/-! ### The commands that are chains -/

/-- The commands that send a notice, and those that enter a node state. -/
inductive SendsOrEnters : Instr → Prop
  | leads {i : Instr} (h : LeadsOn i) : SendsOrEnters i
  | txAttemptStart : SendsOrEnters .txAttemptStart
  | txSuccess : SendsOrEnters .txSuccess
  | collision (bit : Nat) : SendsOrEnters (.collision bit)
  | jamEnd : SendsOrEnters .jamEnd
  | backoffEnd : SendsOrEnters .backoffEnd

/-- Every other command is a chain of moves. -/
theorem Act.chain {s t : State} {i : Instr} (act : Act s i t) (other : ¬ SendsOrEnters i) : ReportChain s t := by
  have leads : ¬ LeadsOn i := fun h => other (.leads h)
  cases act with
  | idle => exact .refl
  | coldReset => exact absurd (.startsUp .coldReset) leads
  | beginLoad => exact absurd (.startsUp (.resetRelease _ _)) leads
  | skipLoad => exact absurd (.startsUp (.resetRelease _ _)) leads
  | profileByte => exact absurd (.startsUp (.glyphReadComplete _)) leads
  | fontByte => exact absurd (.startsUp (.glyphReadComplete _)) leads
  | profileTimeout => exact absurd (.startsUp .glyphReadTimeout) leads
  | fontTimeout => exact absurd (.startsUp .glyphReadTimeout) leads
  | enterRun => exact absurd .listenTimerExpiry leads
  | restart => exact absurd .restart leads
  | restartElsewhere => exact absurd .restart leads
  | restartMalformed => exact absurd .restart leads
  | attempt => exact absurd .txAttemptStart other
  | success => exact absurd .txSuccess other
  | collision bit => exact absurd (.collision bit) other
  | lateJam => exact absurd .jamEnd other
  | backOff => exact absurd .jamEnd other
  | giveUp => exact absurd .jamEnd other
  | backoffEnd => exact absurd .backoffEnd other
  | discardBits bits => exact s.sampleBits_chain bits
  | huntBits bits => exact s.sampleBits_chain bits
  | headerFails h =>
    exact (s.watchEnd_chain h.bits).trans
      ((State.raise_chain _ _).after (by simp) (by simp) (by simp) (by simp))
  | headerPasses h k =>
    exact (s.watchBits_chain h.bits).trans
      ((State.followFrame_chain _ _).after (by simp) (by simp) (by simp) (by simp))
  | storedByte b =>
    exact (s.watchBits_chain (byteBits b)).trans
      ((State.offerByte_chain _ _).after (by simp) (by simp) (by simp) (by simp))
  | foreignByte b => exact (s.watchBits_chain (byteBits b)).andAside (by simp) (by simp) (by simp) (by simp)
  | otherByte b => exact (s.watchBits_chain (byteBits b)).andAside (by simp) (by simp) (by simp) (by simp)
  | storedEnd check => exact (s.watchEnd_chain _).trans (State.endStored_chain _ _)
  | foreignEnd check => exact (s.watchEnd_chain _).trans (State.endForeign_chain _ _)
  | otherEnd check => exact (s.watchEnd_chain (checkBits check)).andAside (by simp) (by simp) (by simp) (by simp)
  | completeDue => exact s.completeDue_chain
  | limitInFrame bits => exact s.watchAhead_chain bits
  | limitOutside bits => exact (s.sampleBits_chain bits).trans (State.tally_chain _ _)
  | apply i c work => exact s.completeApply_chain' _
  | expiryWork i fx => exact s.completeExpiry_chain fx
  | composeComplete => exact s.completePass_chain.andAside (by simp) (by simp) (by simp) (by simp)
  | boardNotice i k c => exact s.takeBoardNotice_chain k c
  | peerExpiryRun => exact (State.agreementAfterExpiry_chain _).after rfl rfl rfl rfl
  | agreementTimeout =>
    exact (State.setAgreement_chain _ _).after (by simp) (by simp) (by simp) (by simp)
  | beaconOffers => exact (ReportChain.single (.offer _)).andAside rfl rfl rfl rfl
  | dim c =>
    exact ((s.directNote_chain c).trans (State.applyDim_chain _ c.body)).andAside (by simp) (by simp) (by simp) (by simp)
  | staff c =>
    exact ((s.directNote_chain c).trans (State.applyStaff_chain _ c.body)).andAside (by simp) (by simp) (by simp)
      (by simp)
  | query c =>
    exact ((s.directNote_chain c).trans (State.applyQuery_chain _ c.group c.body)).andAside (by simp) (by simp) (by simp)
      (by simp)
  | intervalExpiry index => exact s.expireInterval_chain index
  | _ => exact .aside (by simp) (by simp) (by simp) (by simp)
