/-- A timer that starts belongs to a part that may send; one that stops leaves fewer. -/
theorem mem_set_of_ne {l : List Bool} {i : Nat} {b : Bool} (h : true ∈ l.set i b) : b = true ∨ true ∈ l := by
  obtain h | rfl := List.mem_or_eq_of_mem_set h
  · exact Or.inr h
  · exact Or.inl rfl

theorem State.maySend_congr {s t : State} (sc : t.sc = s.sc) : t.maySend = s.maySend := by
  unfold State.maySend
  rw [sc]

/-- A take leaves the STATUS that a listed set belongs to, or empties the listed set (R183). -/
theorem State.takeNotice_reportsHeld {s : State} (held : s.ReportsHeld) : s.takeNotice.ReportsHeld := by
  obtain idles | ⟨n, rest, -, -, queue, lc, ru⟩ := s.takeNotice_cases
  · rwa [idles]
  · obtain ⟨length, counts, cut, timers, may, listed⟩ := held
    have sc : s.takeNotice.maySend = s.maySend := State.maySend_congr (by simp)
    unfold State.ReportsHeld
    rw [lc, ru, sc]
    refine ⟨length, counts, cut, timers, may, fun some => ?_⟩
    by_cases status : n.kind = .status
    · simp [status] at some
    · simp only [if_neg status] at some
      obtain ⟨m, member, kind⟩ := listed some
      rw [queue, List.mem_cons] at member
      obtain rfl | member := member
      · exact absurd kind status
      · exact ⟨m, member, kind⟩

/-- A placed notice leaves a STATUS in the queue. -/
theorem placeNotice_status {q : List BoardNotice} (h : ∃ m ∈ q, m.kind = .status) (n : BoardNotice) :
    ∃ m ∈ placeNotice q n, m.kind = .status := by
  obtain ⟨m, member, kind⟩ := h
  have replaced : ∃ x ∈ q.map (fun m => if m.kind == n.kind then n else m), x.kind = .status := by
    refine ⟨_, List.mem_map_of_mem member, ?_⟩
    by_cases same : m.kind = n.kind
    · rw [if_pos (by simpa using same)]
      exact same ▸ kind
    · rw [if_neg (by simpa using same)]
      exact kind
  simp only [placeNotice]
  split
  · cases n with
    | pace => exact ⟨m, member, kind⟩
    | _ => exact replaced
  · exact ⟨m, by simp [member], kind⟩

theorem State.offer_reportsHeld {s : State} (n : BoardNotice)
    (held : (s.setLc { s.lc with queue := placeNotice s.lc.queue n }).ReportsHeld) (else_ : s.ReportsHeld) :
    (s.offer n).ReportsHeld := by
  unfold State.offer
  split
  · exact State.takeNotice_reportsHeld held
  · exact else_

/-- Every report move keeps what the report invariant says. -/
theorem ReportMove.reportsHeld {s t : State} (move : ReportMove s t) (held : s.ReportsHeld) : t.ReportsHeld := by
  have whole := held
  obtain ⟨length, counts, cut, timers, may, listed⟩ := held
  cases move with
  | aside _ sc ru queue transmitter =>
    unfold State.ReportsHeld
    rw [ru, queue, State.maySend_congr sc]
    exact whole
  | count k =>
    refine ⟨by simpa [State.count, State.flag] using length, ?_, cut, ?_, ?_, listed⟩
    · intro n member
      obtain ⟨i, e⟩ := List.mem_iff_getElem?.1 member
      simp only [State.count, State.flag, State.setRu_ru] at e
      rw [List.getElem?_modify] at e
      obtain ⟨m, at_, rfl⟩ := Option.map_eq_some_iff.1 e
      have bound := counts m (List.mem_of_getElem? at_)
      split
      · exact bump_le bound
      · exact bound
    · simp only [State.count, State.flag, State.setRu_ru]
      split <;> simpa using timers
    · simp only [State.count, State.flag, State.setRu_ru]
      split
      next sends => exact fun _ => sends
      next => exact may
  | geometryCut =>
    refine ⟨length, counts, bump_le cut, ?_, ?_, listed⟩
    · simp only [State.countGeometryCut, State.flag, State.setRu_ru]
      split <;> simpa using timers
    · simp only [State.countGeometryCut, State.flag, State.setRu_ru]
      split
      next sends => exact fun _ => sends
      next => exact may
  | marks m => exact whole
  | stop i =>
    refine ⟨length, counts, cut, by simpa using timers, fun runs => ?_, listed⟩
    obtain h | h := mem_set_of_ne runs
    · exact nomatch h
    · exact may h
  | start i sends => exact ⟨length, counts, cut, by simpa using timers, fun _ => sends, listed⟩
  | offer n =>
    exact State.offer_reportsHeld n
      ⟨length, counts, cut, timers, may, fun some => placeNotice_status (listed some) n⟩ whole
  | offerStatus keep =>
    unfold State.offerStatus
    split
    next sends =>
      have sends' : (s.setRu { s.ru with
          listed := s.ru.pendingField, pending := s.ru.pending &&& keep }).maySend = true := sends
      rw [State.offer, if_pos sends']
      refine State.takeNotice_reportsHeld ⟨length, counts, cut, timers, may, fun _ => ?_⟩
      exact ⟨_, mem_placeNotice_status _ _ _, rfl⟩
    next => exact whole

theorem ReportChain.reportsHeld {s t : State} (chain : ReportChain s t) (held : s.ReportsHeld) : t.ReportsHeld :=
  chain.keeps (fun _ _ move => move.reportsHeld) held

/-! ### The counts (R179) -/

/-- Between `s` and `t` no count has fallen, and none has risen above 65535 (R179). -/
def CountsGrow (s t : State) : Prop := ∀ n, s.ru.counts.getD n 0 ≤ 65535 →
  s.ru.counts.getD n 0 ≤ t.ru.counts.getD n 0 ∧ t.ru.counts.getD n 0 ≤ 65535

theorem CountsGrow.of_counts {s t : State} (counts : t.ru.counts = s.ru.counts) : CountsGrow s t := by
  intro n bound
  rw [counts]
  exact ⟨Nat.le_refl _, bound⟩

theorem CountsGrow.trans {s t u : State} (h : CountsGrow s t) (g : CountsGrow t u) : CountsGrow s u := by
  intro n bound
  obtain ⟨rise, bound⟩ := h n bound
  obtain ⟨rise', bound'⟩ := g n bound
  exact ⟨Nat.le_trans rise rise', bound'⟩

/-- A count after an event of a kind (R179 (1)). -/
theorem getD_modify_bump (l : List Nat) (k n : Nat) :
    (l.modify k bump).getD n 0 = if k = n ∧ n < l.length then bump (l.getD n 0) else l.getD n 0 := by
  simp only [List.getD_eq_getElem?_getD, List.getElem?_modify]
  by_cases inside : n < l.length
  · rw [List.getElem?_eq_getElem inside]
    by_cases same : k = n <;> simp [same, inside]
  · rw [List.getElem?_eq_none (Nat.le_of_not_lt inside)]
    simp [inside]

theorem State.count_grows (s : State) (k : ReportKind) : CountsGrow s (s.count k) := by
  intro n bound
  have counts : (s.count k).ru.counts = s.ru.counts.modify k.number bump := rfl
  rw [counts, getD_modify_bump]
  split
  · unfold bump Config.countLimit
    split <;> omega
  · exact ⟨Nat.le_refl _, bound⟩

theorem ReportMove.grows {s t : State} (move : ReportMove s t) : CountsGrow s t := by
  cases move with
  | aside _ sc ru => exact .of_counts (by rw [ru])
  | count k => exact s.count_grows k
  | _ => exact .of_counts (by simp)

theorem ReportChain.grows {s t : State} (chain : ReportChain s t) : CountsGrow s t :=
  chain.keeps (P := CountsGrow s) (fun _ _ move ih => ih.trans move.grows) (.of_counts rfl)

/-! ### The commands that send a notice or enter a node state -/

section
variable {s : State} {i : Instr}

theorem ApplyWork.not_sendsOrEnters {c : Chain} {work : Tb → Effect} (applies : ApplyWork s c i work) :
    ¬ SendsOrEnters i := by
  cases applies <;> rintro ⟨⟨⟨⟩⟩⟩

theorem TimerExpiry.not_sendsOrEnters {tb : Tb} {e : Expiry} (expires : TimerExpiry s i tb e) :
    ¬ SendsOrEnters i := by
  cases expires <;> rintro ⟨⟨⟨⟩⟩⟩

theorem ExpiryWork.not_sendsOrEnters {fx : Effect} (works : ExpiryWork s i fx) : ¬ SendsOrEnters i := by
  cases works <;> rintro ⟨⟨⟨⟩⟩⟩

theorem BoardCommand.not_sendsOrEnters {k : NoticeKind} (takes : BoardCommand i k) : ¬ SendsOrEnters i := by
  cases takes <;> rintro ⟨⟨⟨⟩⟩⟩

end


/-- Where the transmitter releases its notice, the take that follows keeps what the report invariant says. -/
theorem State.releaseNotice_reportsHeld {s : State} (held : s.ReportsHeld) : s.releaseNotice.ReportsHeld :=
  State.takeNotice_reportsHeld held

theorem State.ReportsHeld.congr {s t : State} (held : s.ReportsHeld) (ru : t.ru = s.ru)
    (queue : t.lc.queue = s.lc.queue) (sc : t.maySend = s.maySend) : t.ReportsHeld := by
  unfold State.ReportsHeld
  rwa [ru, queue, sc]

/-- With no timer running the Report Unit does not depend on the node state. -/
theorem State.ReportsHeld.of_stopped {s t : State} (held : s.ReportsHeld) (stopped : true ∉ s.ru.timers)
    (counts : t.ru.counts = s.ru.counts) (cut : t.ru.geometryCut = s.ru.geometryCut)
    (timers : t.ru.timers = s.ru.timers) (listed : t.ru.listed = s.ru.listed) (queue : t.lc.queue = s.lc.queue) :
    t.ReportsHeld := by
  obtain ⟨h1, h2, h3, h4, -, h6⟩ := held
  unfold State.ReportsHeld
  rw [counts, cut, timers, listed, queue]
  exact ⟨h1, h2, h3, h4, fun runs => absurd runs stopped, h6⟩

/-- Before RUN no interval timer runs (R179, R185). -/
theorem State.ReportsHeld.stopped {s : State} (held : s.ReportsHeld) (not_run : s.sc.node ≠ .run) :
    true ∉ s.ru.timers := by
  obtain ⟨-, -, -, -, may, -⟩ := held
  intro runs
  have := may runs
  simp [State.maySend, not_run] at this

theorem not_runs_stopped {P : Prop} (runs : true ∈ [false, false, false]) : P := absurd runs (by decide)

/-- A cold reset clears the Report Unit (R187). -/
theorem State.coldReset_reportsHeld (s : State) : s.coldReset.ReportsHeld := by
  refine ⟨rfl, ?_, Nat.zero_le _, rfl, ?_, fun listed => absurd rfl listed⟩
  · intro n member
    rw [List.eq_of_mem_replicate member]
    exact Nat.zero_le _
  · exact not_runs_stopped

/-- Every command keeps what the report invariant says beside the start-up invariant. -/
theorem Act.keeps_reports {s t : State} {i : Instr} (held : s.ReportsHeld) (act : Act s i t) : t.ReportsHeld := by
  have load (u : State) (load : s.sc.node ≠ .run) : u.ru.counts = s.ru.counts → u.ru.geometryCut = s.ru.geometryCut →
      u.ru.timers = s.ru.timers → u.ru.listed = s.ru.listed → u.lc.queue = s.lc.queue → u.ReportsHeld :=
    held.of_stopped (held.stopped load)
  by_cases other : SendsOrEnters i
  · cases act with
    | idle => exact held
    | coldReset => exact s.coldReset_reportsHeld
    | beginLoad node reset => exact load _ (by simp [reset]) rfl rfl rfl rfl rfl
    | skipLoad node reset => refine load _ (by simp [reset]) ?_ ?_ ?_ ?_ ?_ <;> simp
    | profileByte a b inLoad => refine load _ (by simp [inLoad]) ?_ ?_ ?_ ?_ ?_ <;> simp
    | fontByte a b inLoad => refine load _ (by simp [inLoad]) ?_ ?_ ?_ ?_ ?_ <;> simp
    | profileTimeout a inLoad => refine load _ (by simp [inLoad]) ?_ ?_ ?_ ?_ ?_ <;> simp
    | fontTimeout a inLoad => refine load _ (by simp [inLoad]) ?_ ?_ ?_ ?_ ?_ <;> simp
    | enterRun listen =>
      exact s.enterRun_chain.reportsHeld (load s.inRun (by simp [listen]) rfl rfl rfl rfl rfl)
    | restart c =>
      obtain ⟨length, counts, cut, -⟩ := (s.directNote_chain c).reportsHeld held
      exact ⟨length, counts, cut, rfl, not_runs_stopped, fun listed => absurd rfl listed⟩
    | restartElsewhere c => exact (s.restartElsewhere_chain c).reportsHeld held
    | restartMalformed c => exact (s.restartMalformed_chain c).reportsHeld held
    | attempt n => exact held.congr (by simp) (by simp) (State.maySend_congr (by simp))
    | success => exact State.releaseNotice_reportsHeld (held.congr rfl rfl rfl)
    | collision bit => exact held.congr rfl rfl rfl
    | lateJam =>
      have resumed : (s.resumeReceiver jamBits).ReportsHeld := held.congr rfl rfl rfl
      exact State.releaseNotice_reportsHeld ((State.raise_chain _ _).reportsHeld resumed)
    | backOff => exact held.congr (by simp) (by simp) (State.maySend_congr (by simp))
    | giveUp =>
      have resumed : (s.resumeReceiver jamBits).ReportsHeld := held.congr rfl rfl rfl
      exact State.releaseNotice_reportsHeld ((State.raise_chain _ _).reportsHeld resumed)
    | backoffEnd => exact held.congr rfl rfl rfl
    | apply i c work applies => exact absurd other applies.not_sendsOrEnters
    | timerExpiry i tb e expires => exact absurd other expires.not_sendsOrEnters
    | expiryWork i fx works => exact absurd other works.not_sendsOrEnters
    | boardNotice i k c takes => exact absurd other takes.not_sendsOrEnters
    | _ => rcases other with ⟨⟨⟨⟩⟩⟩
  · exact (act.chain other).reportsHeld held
━━━
» YOUR INSTRUCTIONS: Return, unchanged, the run of lines above that opens with the line containing "huntBits bits => exact s.sampleBits_chain bits" and closes with the line containing "exact s.expireInterval_chain index". Include both.

» ANSWER SPACE:
  | huntBits bits => exact s.sampleBits_chain bits
  | headerFails h =>
    exact (s.watchEnd_chain h.bits).trans
      ((State.raise_chain _ _).after (by simp) (by simp) (by simp) (by simp))
  | headerPasses h k =>
    exact (s.watchBits_chain h.bits).trans
      ((State.followFrame_chain _ _).after (by simp) (by simp) (by simp) (by simp))
  | storedByte b =>
    exact (s.watchBits_chain (byteBits b)).trans
      ((State.offerByte_chain _ _).after (by simp) (by simp) (by simp) (by simp))
  | foreignByte b => exact (s.watchBits_chain (byteBits b)).andAside (by simp) (by simp) (by simp) (by simp)
  | otherByte b => exact (s.watchBits_chain (byteBits b)).andAside (by simp) (by simp) (by simp) (by simp)
  | storedEnd check => exact (s.watchEnd_chain _).trans (State.endStored_chain _ _)
  | foreignEnd check => exact (s.watchEnd_chain _).trans (State.endForeign_chain _ _)
  | otherEnd check => exact (s.watchEnd_chain (checkBits check)).andAside (by simp) (by simp) (by simp) (by simp)
  | completeDue => exact s.completeDue_chain
  | limitInFrame bits => exact s.watchAhead_chain bits
  | limitOutside bits => exact (s.sampleBits_chain bits).trans (State.tally_chain _ _)
  | apply i c work => exact s.completeApply_chain' _
  | expiryWork i fx => exact s.completeExpiry_chain fx
  | composeComplete => exact s.completePass_chain.andAside (by simp) (by simp) (by simp) (by simp)
  | boardNotice i k c => exact s.takeBoardNotice_chain k c
  | peerExpiryRun => exact (State.agreementAfterExpiry_chain _).after rfl rfl rfl rfl
  | agreementTimeout =>
    exact (State.setAgreement_chain _ _).after (by simp) (by simp) (by simp) (by simp)
  | beaconOffers => exact (ReportChain.single (.offer _)).andAside rfl rfl rfl rfl
  | dim c =>
    exact ((s.directNote_chain c).trans (State.applyDim_chain _ c.body)).andAside (by simp) (by simp) (by simp) (by simp)
  | staff c =>
    exact ((s.directNote_chain c).trans (State.applyStaff_chain _ c.body)).andAside (by simp) (by simp) (by simp)
      (by simp)
  | query c =>
    exact ((s.directNote_chain c).trans (State.applyQuery_chain _ c.group c.body)).andAside (by simp) (by simp) (by simp)
      (by simp)
  | intervalExpiry index => exact s.expireInterval_chain index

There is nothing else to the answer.